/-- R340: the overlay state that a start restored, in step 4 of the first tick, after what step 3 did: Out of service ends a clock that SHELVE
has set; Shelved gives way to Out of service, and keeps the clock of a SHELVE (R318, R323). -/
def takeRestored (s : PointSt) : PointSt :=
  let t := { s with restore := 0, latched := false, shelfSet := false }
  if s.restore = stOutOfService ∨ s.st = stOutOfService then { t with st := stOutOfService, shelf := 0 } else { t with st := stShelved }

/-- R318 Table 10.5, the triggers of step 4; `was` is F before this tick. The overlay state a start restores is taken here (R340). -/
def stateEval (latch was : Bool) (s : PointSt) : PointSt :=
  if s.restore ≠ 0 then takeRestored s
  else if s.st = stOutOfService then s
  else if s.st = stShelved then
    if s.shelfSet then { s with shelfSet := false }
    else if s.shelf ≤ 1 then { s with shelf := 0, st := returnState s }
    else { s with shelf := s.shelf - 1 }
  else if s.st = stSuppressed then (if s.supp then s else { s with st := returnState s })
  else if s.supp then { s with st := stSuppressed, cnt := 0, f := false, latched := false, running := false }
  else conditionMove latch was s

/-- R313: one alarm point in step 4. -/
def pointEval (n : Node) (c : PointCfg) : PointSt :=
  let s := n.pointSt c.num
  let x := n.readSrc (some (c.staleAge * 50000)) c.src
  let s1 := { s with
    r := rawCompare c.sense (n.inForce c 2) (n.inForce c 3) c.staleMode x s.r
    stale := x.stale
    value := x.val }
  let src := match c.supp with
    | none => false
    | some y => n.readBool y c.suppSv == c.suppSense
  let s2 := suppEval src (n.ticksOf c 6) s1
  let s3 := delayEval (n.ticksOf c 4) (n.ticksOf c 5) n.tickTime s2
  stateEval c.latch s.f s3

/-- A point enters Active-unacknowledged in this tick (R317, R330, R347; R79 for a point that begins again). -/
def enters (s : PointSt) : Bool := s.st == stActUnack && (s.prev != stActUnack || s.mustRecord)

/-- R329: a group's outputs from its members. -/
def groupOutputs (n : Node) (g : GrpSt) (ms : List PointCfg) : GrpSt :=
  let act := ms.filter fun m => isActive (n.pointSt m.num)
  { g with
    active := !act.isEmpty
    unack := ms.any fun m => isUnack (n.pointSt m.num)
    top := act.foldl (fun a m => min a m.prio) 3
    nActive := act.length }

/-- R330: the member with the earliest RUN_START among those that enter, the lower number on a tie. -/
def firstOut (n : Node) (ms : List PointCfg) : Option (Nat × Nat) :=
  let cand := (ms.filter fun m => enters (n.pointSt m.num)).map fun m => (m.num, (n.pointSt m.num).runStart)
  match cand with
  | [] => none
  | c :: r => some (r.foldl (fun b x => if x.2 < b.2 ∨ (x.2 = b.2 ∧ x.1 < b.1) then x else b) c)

# [Requirement]
The required answer is a single number: how many lines above hold the string "stateEval".

# [Completed task]
2